Sieve
stableAgent-orchestrated hybrid retrieval. Not a black-box RAG pipeline — the agent plans ingestion strategy, chooses search mode, iterates with HyDE retries and query refinement. 31 MCP tools, zero incremental cost (all local inference), multi-collection, provenance-rich.
The Differentiator
Most RAG systems treat retrieval as a black box: embed → search → return top-k. Sieve inverts this. The agent thinks about how to search, not just what to search for.
Architecture
31 MCP tools across ingestion, search, collection management, and provenance. All inference runs locally via Ollama (Snowflake Arctic Embed for embeddings) — zero incremental cost after hardware. SQLite FTS5 handles keyword search; Qdrant handles vector search; HuggingFace cross-encoder handles reranking.
# Tool categories (31 total)
ingestion/ ingest_document, chunk_document, embed_chunks, ...
search/ semantic_search, keyword_search, hybrid_search, hyde_search, ...
collections/ create_collection, list_collections, collection_stats, ...

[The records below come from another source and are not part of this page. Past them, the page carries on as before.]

-- ==== Sys2Proof/Tests/Slice0.lean ====
section
/-!
SUPPORT. Tests: instruction words of the spec's encodings (R45 to R47, R193 to R199, R253, R256, R264), worked examples, refused
terms, and for each statement of Certificates/Slice0/Obligations.lean states that meet its hypotheses.
-/
namespace Sys2Proof.Tests

open Machine Claims

set_option Elab.async false

/-! ## Small states -/

/-- A requester of each kind that the tests use. -/
def qH : Requester := ⟨.hardpanWorld, .h, .hardpan, 0, 0, 0⟩
def qM : Requester := ⟨.tilth, .m, .hardpan, 0, 0, 0⟩
def qT : Requester := ⟨.topsoilCore, .t, .topsoil, 0, 0, 0⟩

/-- A block ON. -/
def up (cls inst : Nat) (s : State) : State := s.setf Reg.PFX_STATE.state (blkKey cls inst) 2

/-- The page of an address is Topsoil memory of the requester's tenant, open to all, for the checker of a requester. -/
def admits (q : Requester) (a : Nat) (s : State) : State :=
  match s.potIndex a with
  | some (t, i) =>
    { (s.setf Reg.POT_CTL.armed (s.checkerOf q a).1 1) with
      potCache := SMap.upd [] s.potCache (s.checkerOf q a).2 fun m => SMap.set 0 m (t * 2 ^ 40 + i) (BitVec.ofNat 64 (0xF9 + q.tenant.toNat * 2 ^ 20)) }
  | none => s

def zero : State := State.reset

/-- Reset with one engine of cluster 0. -/
def eng (k : Engine) (s : State := zero) : State := { s with engines := [(5, k)] }

/-- An engine at a task's instruction. -/
def running : Engine := { Engine.empty with run := .run, pc := 0x200, npc := 0x204 }

/-- A descriptor's entry and its task. -/
def entry0 : Entry := ⟨3, 0, 0, List.replicate 128 0, false⟩
def task0 : Task := ⟨entry0, 7, 0, false⟩

/-! ## Words -/

/-- One word of each Silt instruction, from the tables of R45 to R47, R56. -/
def siltWords0 : List (SOp × IWord) :=
  [(.add, 0x0048C000), (.sub, 0x0048C001), (.and, 0x0048C002), (.or, 0x0048C003), (.xor, 0x0048C004), (.andn, 0x0048C005),
   (.sll, 0x0048C006), (.srl, 0x0048C007), (.sra, 0x0048C008), (.ror, 0x0048C009), (.slt, 0x0048C00A), (.sltu, 0x0048C00B),
   (.mul, 0x0048C00C), (.mulhu, 0x0048C00D), (.clz, 0x0048000E), (.popc, 0x0048000F), (.bswap, 0x00480010), (.addi, 0x044BFFFF),
   (.andi, 0x084BFFFF), (.ori, 0x0C4BFFFF), (.xori, 0x104BFFFF), (.shi, 0x144800C5), (.movz, 0x1870FFFF), (.movk, 0x1C601234)]
def siltWords1 : List (SOp × IWord) :=
  [(.ld, 0x20480020), (.lw, 0x24480020), (.lh, 0x28480020), (.lb, 0x2C480020), (.sd, 0x30480020), (.sw, 0x34480020),
   (.sh, 0x38480020), (.sb, 0x3C480020), (.wld, 0x40880020), (.wst, 0x44880020), (.cpre, 0x4B080020), (.clock, 0x4C400003),
   (.cunlock, 0x4C401003), (.cinv, 0x4C002000), (.cinvl, 0x4C083000), (.amoadd, 0x5048C000), (.amoswap, 0x5048C001), (.amocas, 0x5048C002),
   (.bcc, 0x6208FFFE), (.bzcc, 0x65480004), (.j, 0x71FFFFFF), (.jr, 0x76200000), (.done, 0x78048000), (.nop, 0x7C000000)]
def siltWords2 : List (SOp × IWord) :=
  [(.fence, 0x7C000001), (.rdtl, 0x7C400002), (.rdth, 0x7C400003), (.brk, 0x7C000004), (.getcf, 0x7C400005), (.setcf, 0x7C080006),
   (.wadd, 0x80A60000), (.waddc, 0x80A60001), (.wsub, 0x80A60002), (.wsubb, 0x80A60003), (.wand, 0x80A60004), (.wor, 0x80A60005),
   (.wxor, 0x80A60006), (.wmov, 0x80A00007), (.wshl1, 0x80A00008), (.wshr1, 0x80A00009), (.wzero, 0x8080000A), (.mullo, 0x84A60000),
   (.mulhi, 0x84A60001), (.mmul, 0x84A60002), (.madd, 0x84A60003), (.msub, 0x84A60004), (.msetm, 0x84200005), (.aese, 0x88A60100)]
def siltWords3 : List (SOp × IWord) :=
  [(.aesd, 0x88A60301), (.tdese, 0x88A04802), (.tdesd, 0x88A04803), (.gmul, 0x88A60004), (.sha256c, 0x8CA00000), (.sha512c, 0x8C000001),
   (.sha256k, 0x8C808102), (.sha512k, 0x8C00C003), (.keccak, 0x8C000004), (.wins, 0x90480180), (.wext, 0x90480101), (.wceq, 0x9048C002),
   (.wcsel, 0x9048E003), (.wbit, 0x9048C004), (.kld, 0xA2840000), (.kzero, 0xA2800001), (.kzall, 0xA0000002)]
def siltWords : List (SOp × IWord) := List.flatten [siltWords0, siltWords1, siltWords2, siltWords3]
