-- ==== Sys2Proof/Decode.lean ====
section
/-! DEFINITION. Decoding and encoding (spec/30_encoding.md R90 to R96). `decodeWord` is the machine's own decoder of an
opcode word; `decode` reads a whole instruction from a list of words and rejects by name; `encode` writes one. -/

namespace Sys2Proof

/-- `decode(w)` of R96, matching the whole word against the numbers of R93; `none` is ILLEGAL (R95). -/
def decodeWord (w : Word) : Option Instr :=
  match w.toNat with
  | 0 => some .const
  | 1 => some .call
  | 2 => some .jump
  | 3 => some .jumpz
  | 4 => some .jumpif
  | 10 => some .load
  | 11 => some .stor
  | 12 => some .ret
  | 13 => some .drop
  | 14 => some .swap
  | 15 => some .dup
  | 16 => some .ovr
  | 17 => some .str
  | 18 => some .rts
  | 19 => some .add
  | 20 => some .sub
  | 21 => some .mul
  | 22 => some .div
  | 23 => some .mod
  | 24 => some .and
  | 25 => some .or
  | 26 => some .xor
  | 27 => some .not
  | 28 => some .sgt
  | 29 => some .slt
  | 30 => some .sync
  | 31 => some .next
  | _ => none

/-- Why a list of words is no instruction: its first word is none of the 27 numbers (R95), the operand word of the
format OPI is missing (R90), or there is no word at all. -/
inductive DecodeError where
  | illegalOpcode (w : Word)
  | operandMissing (i : Instr)
  | noWord
deriving DecidableEq, Repr

/-- Read one instruction off the front of a list of words and return the words after it (R90, R91). -/
def decode : List Word → Except DecodeError (Coded × List Word)
  | [] => .error .noWord
  | w :: rest =>
    match decodeWord w with
    | none => .error (.illegalOpcode w)
    | some i =>
      match i.format with
      | .op => .ok (⟨i, none⟩, rest)
      | .opi =>
        match rest with
        | [] => .error (.operandMissing i)
        | imm :: rest' => .ok (⟨i, some imm⟩, rest')

/-- The opcode number of each operation (R93). -/
def opcode : Instr → Word
  | .const => 0#32
  | .call => 1#32
  | .jump => 2#32
  | .jumpz => 3#32
  | .jumpif => 4#32
  | .load => 10#32
  | .stor => 11#32
  | .ret => 12#32
  | .drop => 13#32
  | .swap => 14#32
  | .dup => 15#32
  | .ovr => 16#32
  | .str => 17#32
  | .rts => 18#32
  | .add => 19#32
  | .sub => 20#32
  | .mul => 21#32
  | .div => 22#32
  | .mod => 23#32
  | .and => 24#32
  | .or => 25#32
  | .xor => 26#32
  | .not => 27#32
  | .sgt => 28#32
  | .slt => 29#32
  | .sync => 30#32
  | .next => 31#32

/-- The words of an instruction (R90): the opcode number, then the operand word if there is one. -/
def encode (c : Coded) : List Word :=
  opcode c.op :: c.imm.toList

/-- The two words of an instruction given as one number in the numbering of spec/opcode_table.json (bit 0 is the least
significant bit of word 0, word 1 counts on from bit 32), the bits from `nbits` up being 0. The longest instruction has
two words (R91). The numbering is the table's, the machine has no byte order (R62; log entry 21). -/
def tableWords (nbits w : Nat) : List Word :=
  let bits := w % 2 ^ nbits
  [BitVec.ofNat 32 bits, BitVec.ofNat 32 (bits / 2 ^ 32)]

/-- What the decoder reads from an instruction whose table bits are `w`. -/
def decodeTableWord (nbits w : Nat) : Option Instr :=
  match decode (tableWords nbits w) with
  | .ok (c, _) => some c.op
  | .error _ => none

end Sys2Proof
end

provenance/ get_plan_hash, get_source_metadata, trace_chunk_origin, ... Key Properties
Zero incremental cost
All embedding and reranking runs locally. Only the orchestrating LLM has API cost.
Multi-collection
Separate collections per domain, corpus, or temporal scope. Agent selects based on query.
Provenance-rich
Every result traces back to plan_hash, model_version, bounding boxes, and section paths.
Client-orchestrated
The agent decides retrieval strategy — not a fixed pipeline with knobs to turn.